Yes, I will probably get hate-mail from that, but here is where I turn it around. .

Gender inequality definitely exists in the US workplace. I read an email that was written to a successful woman manager who I know.  It was about her bossy behavior, and honestly, this is EXACTLY the kind of biased bull#$^t that Sheryl Sandberg fights .

1. Social bias against strong women. Both men and women discourage women to lead, take charge, be aggressive, and win. Too often, it is a double standard where women who are action-oriented are called BOSSY or BITCHY.

As men get more successful, they are liked more. As women get more successful, they are liked less. That is a really powerful negative incentive for women to lead. 

2. Women get paid less for the same work. Results show that women only get 77% of what men get for the same work. Sounds like explicit and/or implicit discrimination.

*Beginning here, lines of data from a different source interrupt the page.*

/-- R184: one step of the inner loop. -/
theorem draws_setPix (x : Fin 64) (y : Fin 32) (bit : Bool) (g : Grid) (col : Bool) :
    Draws (pixelMask x.val y.val bit) g col (g.setPix x y (g.pix x y ^^ bit), col || (g.pix x y && bit)) where
  pix x' y' := by
    rw [Grid.pix_setPix]
    by_cases h : x' = x ∧ y' = y
    · obtain ⟨rfl, rfl⟩ := h
      simp [pixelMask]
    · simp [pixelMask, ← Fin.ext_iff, h]
  collision := by simp [Erases, pixelMask_eq_true_iff, ← Fin.ext_iff]

/-- A bit of `m₂` falls on no bit of `m₁`, so it finds the pixel as it was in `g`. -/
theorem Draws.erases_iff {m₁ m₂ : Mask} {g : Grid} {col : Bool} {r : Grid × Bool} (h : Draws m₁ g col r)
    (hdisj : ∀ x y, m₁ x y = true → m₂ x y = false) : Erases m₂ r.1 ↔ Erases m₂ g := by
  have hpix : ∀ x y, m₂ x y = true → r.1.pix x y = g.pix x y := fun x y hbit => by
    have hfree : m₁ x y = false := Bool.eq_false_of_not_eq_true fun h₁ => by simp [hdisj x y h₁] at hbit
    rw [h.pix, hfree, Bool.xor_false]
  exact exists₂_congr fun x y => and_congr_left fun hbit => by rw [hpix x y hbit]

/-- Two draws in a row that share no pixel are one draw of the bits of both. -/
theorem Draws.seq {m m₁ m₂ : Mask} {g : Grid} {col : Bool} {r r' : Grid × Bool}
    (h₁ : Draws m₁ g col r) (h₂ : Draws m₂ r.1 r.2 r')
    (hdisj : ∀ x y, m₁ x y = true → m₂ x y = false) (hm : ∀ x y, m x y = (m₁ x y || m₂ x y)) : Draws m g col r' where
  pix x y := by
    have hxor : m x y = (m₁ x y ^^ m₂ x y) := by
      rw [hm]
      cases h : m₁ x y with
      | false => rw [Bool.false_or, Bool.false_xor]
      | true => rw [hdisj x y h]; rfl
    rw [h₂.pix, h₁.pix, hxor, Bool.xor_assoc]
  collision := by
    have herases : Erases m g ↔ Erases m₁ g ∨ Erases m₂ g := by
      simp only [Erases, hm, Bool.or_eq_true, and_or_left, exists_or]
    rw [h₂.collision, h₁.collision, h₁.erases_iff hdisj, herases, or_assoc]

/-! ### The inner loop: the bits of one row -/

/-- Where the `n` bits of a row's byte from the `b`-th on land, counted from the left from 0 at column `x0` of row `y`. -/
def rowMask (byte : Byte) (x0 y b n : Nat) : Mask := fun x' y' =>
  decide (y'.val = y) && decide (x0 + b ≤ x'.val) && decide (x'.val < x0 + b + n) && byte.getLsbD (7 - (x'.val - x0))

theorem rowMask_eq_true_iff {byte : Byte} {x0 y b n : Nat} {x' : Fin 64} {y' : Fin 32} :
    rowMask byte x0 y b n x' y' = true ↔
      y'.val = y ∧ x0 + b ≤ x'.val ∧ x'.val < x0 + b + n ∧ byte.getLsbD (7 - (x'.val - x0)) = true := by
  simp only [rowMask, Bool.and_eq_true, decide_eq_true_iff, and_assoc]

theorem rowMask_zero {byte : Byte} {x0 y b : Nat} (x' : Fin 64) (y' : Fin 32) :
    rowMask byte x0 y b 0 x' y' = false := by
  rw [← Bool.not_eq_true, rowMask_eq_true_iff]
  omega

/-- R183: bits from column 64 on land nowhere. -/
theorem rowMask_clipped {byte : Byte} {x0 y b n : Nat} (h : ¬ x0 + b < 64) (x' : Fin 64) (y' : Fin 32) :
    rowMask byte x0 y b n x' y' = false := by
  rw [← Bool.not_eq_true, rowMask_eq_true_iff]
  omega

/-- The leftmost of the bits, and those to its right. -/
theorem rowMask_succ {byte : Byte} {x0 y b n : Nat} (x' : Fin 64) (y' : Fin 32) :
    rowMask byte x0 y b (n + 1) x' y' =
      (pixelMask (x0 + b) y (byte.getLsbD (7 - b)) x' y' || rowMask byte x0 y (b + 1) n x' y') := by
  rw [Bool.eq_iff_iff, Bool.or_eq_true, rowMask_eq_true_iff, rowMask_eq_true_iff, pixelMask_eq_true_iff]
  by_cases h : x'.val = x0 + b
  · simp [h]
  · have hright : x0 + b ≤ x'.val ↔ x0 + (b + 1) ≤ x'.val := by omega
    have hend : x0 + b + (n + 1) = x0 + (b + 1) + n := by omega
    simp [h, hright, hend]

theorem pixelMask_disjoint_rowMask {byte : Byte} {x0 y b n : Nat} {bit : Bool} (x' : Fin 64) (y' : Fin 32)
    (h : pixelMask (x0 + b) y bit x' y' = true) : rowMask byte x0 y (b + 1) n x' y' = false := by
  obtain ⟨⟨hx, -⟩, -⟩ := pixelMask_eq_true_iff.mp h
  rw [← Bool.not_eq_true, rowMask_eq_true_iff]
  omega

/-- R180, R183: the inner loop on the `n` bits from the `b`-th on. -/
theorem drawBits_draws (byte : Byte) (x0 : Nat) (y : Fin 32) (b n : Nat) (g : Grid) (col : Bool) :
    Draws (rowMask byte x0 y.val b n) g col (drawBits byte x0 y (List.range' b n) g col) := by
  induction n generalizing b g col with
  | zero => exact draws_of_no_bit rowMask_zero g col
  | succ n ih =>
    rw [List.range'_succ, drawBits]
    split
    next hx => exact (draws_setPix _ y _ g col).seq (ih (b + 1) _ _) pixelMask_disjoint_rowMask rowMask_succ
    next hx => exact draws_of_no_bit (rowMask_clipped hx) g col

/-! ### The outer loop: the rows -/

/-- Where the bits of a sprite land whose top left corner is at column `x0`, row `y0`: `spriteBit` with its anchor already
wrapped (`spriteMask_wrapped`). -/
def spriteMask (sprite : List Byte) (x0 y0 : Nat) : Mask := fun x y =>
  decide (x0 ≤ x.val) && decide (x.val < x0 + 8) && decide (y0 ≤ y.val) &&
    (sprite.getD (y.val - y0) 0#8).getLsbD (7 - (x.val - x0))

/-- R181: only the anchor wraps. -/
theorem spriteMask_wrapped (sprite : List Byte) (xa ya : Byte) :
    spriteMask sprite (xa.toNat % 64) (ya.toNat % 32) = spriteBit sprite xa ya := rfl

theorem spriteMask_eq_true_iff {sprite : List Byte} {x0 y0 : Nat} {x : Fin 64} {y : Fin 32} :
    spriteMask sprite x0 y0 x y = true ↔
      x0 ≤ x.val ∧ x.val < x0 + 8 ∧ y0 ≤ y.val ∧ (sprite.getD (y.val - y0) 0#8).getLsbD (7 - (x.val - x0)) = true := by
  simp only [spriteMask, Bool.and_eq_true, decide_eq_true_iff, and_assoc]

theorem spriteMask_nil (x0 y0 : Nat) (x : Fin 64) (y : Fin 32) : spriteMask [] x0 y0 x y = false := by
  rw [spriteMask, List.getD_nil, BitVec.getLsbD_zero, Bool.and_false]

/-- R182: rows from 32 on land nowhere. -/
theorem spriteMask_clipped {sprite : List Byte} {x0 y0 : Nat} (h : ¬ y0 < 32) (x : Fin 64) (y : Fin 32) :
    spriteMask sprite x0 y0 x y = false := by
  rw [← Bool.not_eq_true, spriteMask_eq_true_iff]
  omega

3. Few women in leadership roles. Sandberg notes that only 14% of top corporate jobs are held by women. Also, when women reached 20% of the US congress, the news media claimed that “women were taking over”. Clearly, 20% if not taking over.

4. Work women do is under-valued. This is a deep point. . . which I interpret to mean that we (men and women) need to re-set our mind to what is valuable in life. It cannot be a dichotomy where work life (what you get paid by the market to do) is more valuable than raising children, or any other life choice. . .

One of the most important things women can do working together is to make it clear that every bit of work a woman does—whether it’s in the home, in the school, in the community, or in the workplace—is valued as much as work that men do. Across the board, we are not there. 

5. Women are encouraged to “give up”.  Sandberg comments that corporate life is often compared to a marathon. A marathon where men are encouraged to keep up the pace and keep pushing for the finish line. In contrast, women are often told that the SHOULD be taking care of the kids, or compare themselves to stay-at-home mothers.

No one can have it all. That language is the worst thing that’s happened to the women’s movement. You know, no one even bothers to apply it to men. It’s really pressure on women. I think what happens to women is we compare ourselves at home to the women who are work-at-home mothers and we fall short. Compared to them, I fall short every day. 

6. We should be creative about “work-life balance.  Be willing to mold the work environment to get everything you want to get out of life. Find supporting mentors and people to do projects with. Don’t try to assault the mountain by yourself. Team.

And I’m not saying I don’t make sacrifices. You know, there has never been a 24-hour period in five years when I have not responded to e-mail at Facebook. I am not saying it’s easy. I work long hours. I am saying that I was able to mold those hours around the needs of my family, and that matters. And I really encourage other people at Facebook to mold hours around themselves.

Yes, there are systemic, implied, subtle, and unfair biases we put against women succeeding in the workplace. Perhaps it is not as simple as a libertarian view where everyone is given a chance to succeed, and it is a question of grabbing it. Perhaps it does require pro-active mentoring, behavior-modification, and smart people to adjust the landscape for a more equitable place.

We should just start with management consulting. We should expect more from ourselves and our peers. We are a privileged class of people – educated, traveled, self-confident, well-paid, and intellectually curious. Let’s push the meritocracy to the limit.